= David Wang (Australia) =

Australian politician

David Neng Hwan Wang (12 February 1920 – 1 January 1978), was a Chinese-Australian businessman and the first Chinese-Australian elected to the Melbourne City Council.

Wang was born in Haimen county, Jiangsu province, China, the son of a prosperous peasant farmer, and studied radio communications in Shanghai before entering the military academy in Chongqing (Chungking), (then the temporary capital of China) in 1939. Promoted lieutenant in 1941, he served in the intelligence section of the general headquarters. Following the outbreak of World War II in the Pacific, he was sent to Australia as a captain with the Chinese military mission.

In Melbourne in 1942 he met Mabel Chen, an Australian-born Chinese, who chose the English name David for him. In 1947 they were married in Singapore, where he opened a business importing woollen goods from Australia. These connections to Australia enabled him to gain a seven-year Australian business residence permit in 1948, despite the then-official White Australia Policy, which prevented Asian immigration. The permit was issued by the Immigration Minister Arthur Calwell, who became a close friend of the Wang family, despite his lifelong support for White Australia. He opened his furniture business in Little Bourke Street in 1950.

The business grew rapidly and by the 1960s Wang was a leading businessman and a leader of the Chinese community. The Australian Dictionary of Biography notes:

"Anticipating a growing taste for oriental wares, they prospered almost immediately, obtaining Chinese goods through a Hong Kong agent, and later importing from Taiwan, Japan, the Philippines, Malaysia, Thailand and the Pacific Islands, and, after 1972, mainland China. The Wangs largely pioneered the trade in Chinese cane-ware, bamboo blinds, camphorwood chests, and arts and crafts. Fireworks were among their most lucrative earners. In 1962, wishing to make his first overseas business trip on an Australian passport, David applied for naturalisation six months before he had completed the required fifteen years residence, and succeeded on appeal. He purchased and demolished the Canton Building in Little Bourke Street, erecting in its place a modern emporium, opened in 1964 by Calwell."

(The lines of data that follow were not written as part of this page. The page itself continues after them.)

/-- The tests on one sensor sample; `rejects` is the outcome of the innovation test (R331 to R333). -/
def State.testSensor (s : State) (a : Sample) (nu : Rat) (rejects : Bool) : Bool × State :=
  let k := a.source - 0x0C
  let i := 0x4240 + k
  let st := s.obj i 1
  let old := s.sensor k
  let at' := a.instant
  let from' : Int := if old.lastVals = a.vals then old.unchangedFrom.getD at' else at'
  let range := rangeFails k old a
  let vals := votedValues k a
  let s := s.modSensor k fun q =>
    { q with lastVals := a.vals, unchangedFrom := some from', latest := some vals, latestAt := at' }
  let (first, count) := sensorClass k
  let mates := ((List.range count).map (first + ·)).filter fun j =>
    decide (s.obj (0x4240 + j) 1 = 2) || decide (s.obj (0x4240 + j) 1 = 3)
  let rows := mates.filterMap fun j => (s.sensor j).latest
  let freeze := decide (s.obj i 2 ≠ 0) && decide (s.obj i 2 * 1000000000 ≤ at' - from')
  let median := decide (3 ≤ mates.length) && decide ((s.nat i 3 : Rat) / 100 < votedGap k vals (votedMedian k rows))
  let bad := range || median || rejects
  let s := (((s.raiseBit i 4 0 freeze).raiseBit i 4 1 range).raiseBit i 4 2 median).raiseBit i 4 3 rejects
  let s := if k < 7 then s.setObj i 8 (clampInt 0 65535 (roundHalfEven (nu * 100))) else s
  let s := if bad then s.count .control i 7 else s
  let s := s.modSensor k fun q =>
    { q with
      consecutive := if median || rejects then q.consecutive + 1 else 0
      passFrom := if freeze || bad then none else some (q.passFrom.getD at') }
  let run := s.sensor k
  let s :=
    if st = 1 then (if freeze then s.sensorTo k 3 else if bad then s else s.sensorTo k 2)
    else if st = 2 then (if freeze ∨ s.nat 0x4160 5 ≤ run.consecutive then s.sensorTo k 3 else s)
    else if st = 3 then
      match run.passFrom with
      | some p => if s.obj 0x4160 3 * 1000000000 ≤ at' - p then s.sensorTo k 2 else s
      | none => s
    else s
  (decide (s.obj i 1 = 2) && !freeze && !bad, s)

/-- Exactly two sensors of a class that disagree: alarm, counted, neither rejected (Table 9-3). -/
def State.sensorPairs (s : State) : State :=
  [0, 4, 7].foldl (fun (s : State) k =>
    let (first, count) := sensorClass k
    let mates := ((List.range count).map (first + ·)).filter fun j =>
      decide (s.obj (0x4240 + j) 1 = 2) || decide (s.obj (0x4240 + j) 1 = 3)
    let apart : Bool := match mates with
      | [x, y] =>
        match (s.sensor x).latest, (s.sensor y).latest with
        | some u, some w => decide (maxRat (s.nat (0x4240 + x) 3) (s.nat (0x4240 + y) 3) / 100 < votedGap k u w)
        | _, _ => false
      | _ => false
    if apart then (s.alarm .control (0x4240 + first) 4 1).count .control 0x4160 7 else s.unalarm .control (0x4240 + first) 4 1) s

/-- Sensor states at the start of a cycle: OFF while no port assigns the sensor, WAIT when it is no longer expected; flags
cleared (R333). -/
def State.sensorCycle (s : State) : State :=
  (List.range 10).foldl (fun (s : State) k =>
    let s := s.setObj (0x4240 + k) 4 0
    if ¬ s.sensorAssigned k then s.sensorTo k 0
    else if s.obj (0x4240 + k) 1 = 0 then s.sensorTo k 1
    else if s.obj (0x4240 + k) 1 ≠ 1 ∧ ¬ nth false s.align.snap.expected (0x0C + k) then s.sensorTo k 1
    else s) s

/-- True wind of a sample, north and east, in m/s (R334). -/
def trueWind (e : Est) (a : Sample) : Rat × Rat :=
  let v (j : Nat) : Rat := (a.vals.getD j 0 : Int)
  let th := e.get 6 + rad (v 1 / 100)
  let c := Config.cos (e.get 6)
  let g := Config.sin (e.get 6)
  (c * e.get 7 - g * e.get 8 - v 0 / 100 * Config.cos th, g * e.get 7 + c * e.get 8 - v 0 / 100 * Config.sin th)

/-- Mean true wind of the ACCEPTED sensors as reported (R334). -/
def State.windReport (s : State) : State :=
  let rows := ((List.range 3).filter fun j => decide (s.obj (0x4247 + j) 1 = 2)).filterMap fun j =>
    (s.sensor (7 + j)).hist.getLast?
  if rows.isEmpty then s.setObj 0x4250 0x11 0
  else
    let n := meanRat (rows.map fun h => h.2.1)
    let e := meanRat (rows.map fun h => h.2.2)
    s.setObjs [(0x4250, 0x0F, clampInt 0 65535 (roundHalfEven (hypot n e * 100))),
      (0x4250, 0x10, roundHalfEven (wrapPos 360 (deg (Config.atan2 (-e) (-n))) * 100) % 36000), (0x4250, 0x11, 1)]

/-! ### Updates -/

/-- Calibration states held within their bounds (R345). -/
def State.calibrationBounds (s : State) : State :=
  (List.range 9).foldl (fun (s : State) j =>
    let i := 58 + j
    let lim : Rat := if 61 ≤ i ∧ i ≤ 63 then rad (1 / 2) else 1 / 20
    let v := s.est.get i
    if lim < ratAbs v then
      ({ s with est := s.est.shift i (if v < 0 then -lim else lim) }).setBit 0x4230 3 (1 + j) true
    else if ratAbs v < lim then s.setBit 0x4230 3 (1 + j) false
    else s) s

/-- A correction of the position in mm, as the event of R338 carries it. -/
def moved (e e' : Est) : List Byte :=
  let mm (i : Nat) : Int := clampInt (-2147483648) 2147483647 (roundHalfEven ((e'.get i - e.get i) * 1000))
  leBytesInt 4 (mm 1) ++ leBytesInt 4 (mm 2)

/-- A reference sample fused (R323, R328): the offsets of a joining slot are set first; the first position of a cycle that began in
HEADING gives the position states, and the first after dead reckoning is recorded (Table 9-4, R338). -/
def State.fuseReference (s : State) (first : Bool) (a : Sample) : State :=
  let n := a.source
  let e := s.propagate s.est a.instant
  let z := s.slotPosition n e.x a
  let sigma2 := s.slotSigma n * s.slotSigma n
  let m := s.slotModel n e.x
  let e0 := e
  let e := if first ∧ s.obj 0x4201 1 = 1 then
      (e.put 1 (e.get 1 + (z.1 - m.1.v)) (Config.initialVariance 1)).put 2 (e.get 2 + (z.2 - m.2.v)) (Config.initialVariance 2)
    else e
  let m := s.slotModel n e.x
  let e := if (s.slot n).joining then
      (e.put (32 + 2 * n) (e.get (32 + 2 * n) + (z.1 - m.1.v)) sigma2).put (33 + 2 * n) (e.get (33 + 2 * n) + (z.2 - m.2.v)) sigma2
    else e
  let m := s.slotModel n e.x
  let e := e.scalar (z.1 - m.1.v) m.1.d sigma2
  let m := s.slotModel n e.x
  let e := e.scalar (z.2 - m.2.v) m.2.d sigma2
  let back := first && (decide (s.obj 0x4201 1 = 4) || decide (s.obj 0x4201 1 = 5))
  let s := ({ s with est := { e with lastFix := some a.instant } }.modSlot n fun q => { q with joining := false }).calibrationBounds
  if back then s.event .control 0x4201 3 3 (moved e0 e) else s

/-- A sensor sample fused. -/
def State.fuseSensor (s : State) (a : Sample) : State :=
  let e := s.propagate s.est a.instant
  let e := (s.sensorScalars a).foldl (fun (e : Est) f =>
    let z := f e.x
    e.scalar z.nu z.h z.r) e
  let e := if a.source = 0x16 ∨ a.source = 0x17 then { e with lastAttFused := some a.instant } else e
  { s with est := e }.calibrationBounds

/-- Late application by retrodiction at the last stored horizon before the sample (R339): each scalar's correction of the stored state
is carried forward through the accumulated product. -/
def Est.retrodict (e : Est) (instant : Int) (zs : List (List Rat → Scalar)) : Est :=
  match (e.horizons.filter fun h => decide (h.instant < instant)).getLast? with
  | none => e
  | some h =>
    let step (q : Est × Est) (f : List Rat → Scalar) : Est × Est :=
      let (old, e) := q
      let z := f old.x
      let (ph, sVar, k) := gainOf e.frozen old.p z.h z.r
      let g := matVec h.acc k
      let u := matVec h.acc ph
      (old.scalar z.nu z.h z.r,
        { e with
          x := vadd e.x (vscale z.nu g)
          p := matOf estStates estStates fun i j =>
            mget e.p i j - vget g i * vget u j - vget u i * vget g j + vget g i * sVar * vget g j })
    let r := zs.foldl step ({ e with x := h.x, p := h.p, horizons := [] }, e)
    { r.2 with horizons := r.2.horizons.map fun q => if q.instant = h.instant then { q with x := r.1.x, p := r.1.p } else q }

In 1965 Wang, on the nomination of Calwell (whose electorate covered the City of Melbourne), was appointed one of the first two Chinese-Australian Justices of the Peace in Australia. In 1969 he was elected to the Melbourne City Council, becoming the first Chinese-Australian to win a seat in local government. As a Councillor he led the push for the extension of shopping hours and the establishment of new parks in the city, and worked on the approval of Melbourne's Chinatown Project.

"Wang campaigned for election to Melbourne City Council, basing his campaign on revitalising inner-city Melbourne, particularly its night life, and injecting an international flavour into the city. As a leader in the Chinese community he had initiated Melbourne’s Chinatown project in 1960 and in 1970 he revived it as a councillor. The Chinese quarter in Melbourne, centred in Little Bourke Street, had been in decline and Wang believed that its transformation with pagodas, archways and suitable lighting would attract tourists and shoppers, as well as promoting Chinese culture. Chinatown was launched in 1976."

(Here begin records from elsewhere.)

-- ==== Sys2Proof/Machine/Ring.lean ====
section
/-! DEFINITION. The Wymal manager–worker rings (chapter 14): frames, slots, transit, time, wraps, grants and ownership. -/

namespace Sys2Proof.Machine

open Sys2Proof

/-! ### Places -/

/-- Slot number of this module (R512). -/
def State.ownSlot (s : State) : Nat :=
  let tw := if s.ident.twin = .a then 0 else 1
  if s.isManager then 64 + tw else 2 * s.ident.node + tw

/-- Serial number 1018h:04. -/
def State.serial (s : State) : Nat := s.nat 0x1018 4

/-- A ring port. -/
def State.ringPort (s : State) (p : Nat) : RingPort := nth {} s.ring.ports p

/-- A ring port changed. -/
def State.modRingPort (s : State) (p : Nat) (f : RingPort → RingPort) : State :=
  { s with ring := { s.ring with ports := modifyNth f s.ring.ports p } }

/-- The port's live status bits follow it (8110h:01). -/
def State.showPort (s : State) (p : Nat) : State :=
  let q := s.ringPort p
  (((s.setBit (0x8110 + p) 1 0 q.los).setBit (0x8110 + p) 1 1 (!q.down)).setBit (0x8110 + p) 1 2 (!q.down)).setBit
    (0x8110 + p) 1 3 q.wrapped

/-- Whether this module originates ring traffic (R514). -/
def State.originates (s : State) : Bool := s.isManager && decide (s.role = .active) && s.power.portsOn

/-- Output phase Φ in ns. -/
def State.phiNs (s : State) : Int := s.obj 0x5001 2 * 1000

/-- Ports that a packet received on `port` leaves by: the other one; where the node has wrapped at that one, its own transmitter, with the
same stream still out of the down port (R514, R531). -/
def State.leaves (s : State) (port : Nat) : List Nat :=
  if (s.ringPort (1 - port)).wrapped then [port, 1 - port] else [1 - port]

/-- Bytes leave a port: they are counted; the header CRC of a feedback packet is inverted by an injection (Table 22-2, 05h). -/
def State.sendRing (s : State) (b : List Byte) (port : Nat) : State :=
  let s := s.setObj (0x8110 + port) 7 ((s.obj (0x8110 + port) 7 + b.length) % 18446744073709551616)
  if field b 0 1 = 0xA3 ∧ nth false s.diagn.wyCrc port then
    (s.tell (.ringForward port (put b 12 (leBytes 4 (4294967295 - field b 12 4))))).spoilCrc 5 port
  else s.tell (.ringForward port b)

/-- A packet has arrived on a port: its bytes, failed CRCs and complemented ones are counted, and an intact one keeps the link up
(R531, R539). -/
def State.heardPort (s : State) (p bytes failed complemented : Nat) : State :=
  let s := s.setObj (0x8110 + p) 6 ((s.obj (0x8110 + p) 6 + bytes) % 18446744073709551616)
  let s := (s.countBy .management (0x8110 + p) 3 failed).countBy .management (0x8110 + p) 4 complemented
  if failed = 0 ∧ complemented = 0 then s.modRingPort p fun q => { q with lastPacket := some s.now } else s

/-- Entries of the latest command frame that Capstan produced, built or not (R517). -/
def State.latestEntries (s : State) : List CmdEntry := (s.ring.built.map (·.1)).getD s.ring.entries

/-- The command frame of the running cycle is built, from 710 µs after T0 (Table 1-9). -/
def State.buildFrame (s : State) (at' : Int) : State :=
  match s.ring.built with
  | some (e, from') => if from' ≤ at' then { s with ring := { s.ring with entries := e, built := none } } else s
  | none => s

/-- Units that this node asks for: its queued messages in units of 64 bytes (Table 14-5). -/
def State.asyncDemand (s : State) : Nat := min 65535 ((s.ring.queue.map fun q => (q.2.length + 63) / 64).foldl (· + ·) 0)

/-! ### Grants (R534, R535) -/

/-- Budget U of a frame of length `l` ns with `r` bytes of command repeat. -/
def grantBudget (l : Int) (r : Nat) : Nat := ((125 * (l / 1000 - 46) - 2112 - r) / 64).toNat

/-- First pass: one unit to each slot of the order that asks, while any is left. -/
def grantOnes (req : List Nat) : List Nat → List Nat → Nat → List Nat × Nat
  | [], g, left => (g, left)
  | i :: rest, g, left =>
    if 0 < req.getD i 0 ∧ 0 < left then grantOnes req rest (modifyNth (fun _ => 1) g i) (left - 1) else grantOnes req rest g left

/-- Share in proportion to need. -/
def grantShares (req : List Nat) (share need : Nat) : List Nat → List Nat → Nat → List Nat × Nat
  | [], g, left => (g, left)
  | i :: rest, g, left =>
    let x := share * (req.getD i 0 - g.getD i 0) / need
    grantShares req share need rest (modifyNth (· + x) g i) (left - x)

/-- Last pass: one more unit in order while any is left. -/
def grantRest (req : List Nat) : List Nat → List Nat → Nat → List Nat
  | [], g, _ => g
  | i :: rest, g, left =>
    if 0 < left ∧ g.getD i 0 < req.getD i 0 then grantRest req rest (modifyNth (· + 1) g i) (left - 1) else grantRest req rest g left

/-- Grants of a frame by slot (R535). -/
def grantsOf (demand : List Nat) (p u : Nat) : List Nat :=
  let req := demand.map fun d => min d 512
  let order := (List.range 66).map fun k => (p + k) % 66
  let (g, left) := grantOnes req order (List.replicate 66 0) u
  let need := ((List.range 66).map fun i => req.getD i 0 - g.getD i 0).foldl (· + ·) 0
  if need ≤ left then req
  else
    let (g, left) := grantShares req left need order g left
    grantRest req order g left

/-! ### Ownership (R21, R537) -/

/-- The claimant of a pair number's twin with the lowest order number among those a frame has shown. -/
def lowestClaim (claims : List (Nat × Nat × Nat)) (slot : Nat) : Nat :=
  let mine := claims.filter fun c => decide (c.1 = slot)
  ((mine.find? fun c => mine.all fun d => decide (c.2.2 ≤ d.2.2)).map (·.2.1)).getD 0

/-- At the end of a frame, each pair number without an owner gets one from its claimants, and an owner with one twin takes the other
(log entry 34). -/
def State.settleOwners (s : State) : State :=
  let one (k : Nat) (w : PairOwner) : PairOwner :=
    let a := if w.serialA = 0 then lowestClaim s.ring.claims (2 * k) else w.serialA
    let b := if w.serialB = 0 then lowestClaim s.ring.claims (2 * k + 1) else w.serialB
    if a = w.serialA ∧ b = w.serialB then w else { serialA := a, serialB := b, lastSeen := s.now }
  { s with ring := { s.ring with
    claims := [], owners := (List.range 32).map fun k => one k (nth {} s.ring.owners k) } }

/-! ### Frames -/

/-- What the previous frame showed: slots missing, nodes present, ring state, owners (R533, R537, Table 14-9). -/
def State.judgeFrame (s : State) : State :=
  let frame := s.nat 0x8100 2
  if frame = 0 then s
  else
    let here (k : Nat) : Bool := s.ring.seenNow.contains k
    let recent (k : Nat) : Bool := match nth none s.ring.slots k with
      | some (_, _, at', _) => decide (s.now - at' ≤ 1000000000)
      | none => false
    let missing := (List.range 66).any fun k => recent k && !here k && decide (k ≠ s.ownSlot)
    let wrapped := (List.range 66).any fun k => here k && match nth none s.ring.slots k with
      | some (q, _, _, _) => q.wrapE || q.wrapW
      | none => false
    let wrapped := wrapped || (s.ringPort 0).wrapped || (s.ringPort 1).wrapped
    let st : Nat := if missing then 3 else if wrapped then 2 else 1
    let s := (List.range 66).foldl (fun (s : State) k =>
      if here k then s
      else
        let s := if recent k ∨ s.obj (0x8120 + k) 1 ≠ 0 then s.count .control (0x8120 + k) 5 else s
        if recent k then s else s.setObj (0x8120 + k) 1 0) s
    let s := s.setObjs [(0x8100, 1, (st : Nat)), (0x8100, 5, (s.ring.seenNow.length + 1 : Nat))]
    let s := (s.setBit 0x8100 0x0E 1 wrapped).setBit 0x8100 0x0E 2 missing
    let s := { s with ring := { s.ring with seenNow := [] } }.settleOwners
    (s.alarmIf (wrapped || missing) .control 0x8100 1 1).recheckTests

/-- The command section of a frame of this originator (R517, R518). -/
def State.commandSection (s : State) (frame cycle : Nat) : CmdSection :=
  { rate := s.nat 0x5001 1, cycle := cycle, mode := s.nat 0x5000 1, twin := s.ident.twin, frame := frame, entries := s.ring.entries }

/-- The grants of a frame as its sync packet lists them: in order from the pointer, each container right behind the one before. -/
def grantList (g : List Nat) (p : Nat) : List (Nat × Nat × Nat) :=
  let order := ((List.range 66).map fun k => (p + k) % 66).filter fun k => decide (0 < g.getD k 0)
  (order.foldl (fun (acc : List (Nat × Nat × Nat) × Nat) k =>
    (acc.1 ++ [(k, g.getD k 0, acc.2)], acc.2 + 20 + 64 * g.getD k 0)) ([], 0)).1

/-- The sync packet of a frame that starts at `f`, copy of ring 1 or 2 (Table 14-4, R133, R527, R791). -/
def State.syncPacket (s : State) (ring2 : Bool) (frame : Nat) (f : Int) (g : List (Nat × Nat × Nat)) : SyncPacket :=
  let (amount, sec) : Int × Nat := match s.clock.step with
    | some { amountNs := a, atSec := some sec } => (a, sec)
    | _ => (0, 0)
  { ring2 := ring2, ringState := s.nat 0x8100 1, frame := frame, start := f.toNat * 65536, d1 := s.nat 0x8100 3, d2 := s.nat 0x8100 4
    stepNs := amount, stepSec := sec, timeState := s.clock.state.code, estErr := s.estErrObj.toNat
    owners := s.ring.owners.map fun w => (w.serialA, w.serialB), grants := g }

/-- A container of `units` that this node fills from its queue, or an empty one where it has nothing to send (R536). -/
def State.nextContainer (s : State) (slot units : Nat) : Container × State :=
  match s.ring.queue with
  | [] => ({ slot := slot, units := units, filled := false, dest := 0, kind := 0, seqNo := 0, payload := [] }, s)
  | (d, b) :: rest =>
    let left := b.drop (64 * units)
    ({ slot := slot, units := units, filled := true, dest := d, kind := 1, seqNo := s.ring.sourceSeq, payload := b.take (64 * units) },
      { s with ring := { s.ring with
        queue := if left = [] then rest else (d, left) :: rest, sourceSeq := (s.ring.sourceSeq + 1) % 65536 } })

/-- The containers of a frame as they leave the originator, its own filled (R535, R536). -/
def State.frameContainers (s : State) (g : List (Nat × Nat × Nat)) : List Container × State :=
  g.foldl (fun (acc : List Container × State) e =>
    if e.1 = acc.2.ownSlot then
      let (c, s') := acc.2.nextContainer e.1 e.2.1
      (acc.1 ++ [c], s')
    else (acc.1 ++ [{ slot := e.1, units := e.2.1, filled := false, dest := 0, kind := 0, seqNo := 0, payload := [] }], acc.2)) ([], s)

/-- RING_FRAME_START (R514 to R519, R527, R528, R530, R534 to R537): the next frame of the grid begins on both rings. -/
def execRingFrameStart (t : Nat) (s : State) : Host.Outcome State Fault Refusal :=
  s.live t fun s =>
    if ¬ (s.originates ∧ s.ctl.cycling) then s
    else
      let f := s.ring.nextStart.getD (s.ctl.t0 + s.phiNs)
      if (s.mt : Int) < f then s
      else
        let s := (s.judgeFrame).buildFrame f
        let first := decide (f = s.ctl.t0 + s.phiNs)
        let cyc := if first then (s.ring.cycleNo + 1) % 65536 else s.ring.cycleNo
        let next := f + 1000000
        let (next, re) := match s.ring.rephase with
          | some g => if g ≤ f then (next, none) else if next ≤ g - 600000 then (next, some g) else (g, some g)
          | none => (next, none)
        let demand := (List.range 66).map fun k =>
          if k = s.ownSlot then s.asyncDemand
          else if (nth none s.ring.slots k).any fun q => decide (q.2.2.2 = s.nat 0x8100 2) then s.nat (0x8120 + k) 6 else 0
        let g := grantsOf demand s.ring.pointer (grantBudget (next - f) 0)
        let list := grantList g s.ring.pointer
        let frame := (s.nat 0x8100 2 + 1) % 4294967296
        let s := { s with ring := { s.ring with
          start := f, nextStart := some next, rephase := re, cycleNo := cyc, pointer := (s.ring.pointer + 1) % 66, grants := g } }
        let s := (List.range 66).foldl (fun (s : State) k =>
          if g.getD k 0 = 0 then s
          else s.setObj (0x8120 + k) 7 ((s.obj (0x8120 + k) 7 + 64 * g.getD k 0) % 18446744073709551616)) s
        let s := s.setObjs [(0x8100, 2, frame), (0x8100, 6, s.ownSlot)]
        let (boxes, s) := s.frameContainers list
        let copies (ring2 : Bool) (port : Nat) (s : State) : State :=
          ((s.commandSection frame cyc).bytes :: (s.syncPacket ring2 frame f list).bytes :: blankFeedback frame
            :: boxes.map Container.bytes).foldl (fun (s : State) b => s.sendRing b port) s
        copies true 1 (copies false 0 s)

Wang served on many other community bodies and was Foundation Chairman of the Dai Loong Association. In 1975-77 he was chairman of the Chinese Professional and Business Association of Victoria. It was widely expected that he would be elected as Lord Mayor of Melbourne, but his early death from a heart attack prevented this.

"Having experienced little personal prejudice in the business and professional milieux, [Wang] saw his advance as demonstrating the fairness of the Australian people, as distinct from the sometimes overbearing behaviour of the country's officialdom. Cautious and a gradualist, he condemned examples of racism in public life, welcomed the replacement of the White Australia policy by selective immigration, forecast a multi-racial nation, and supported an Asian immigration quota. In 1977 he described Australia as a cosmopolitan community and endorsed racial integration, including mixed marriages, arguing that the Australian Chinese should serve as a bridge of friendship between the two countries. The tolerance displayed by Australian youth made him optimistic about the future."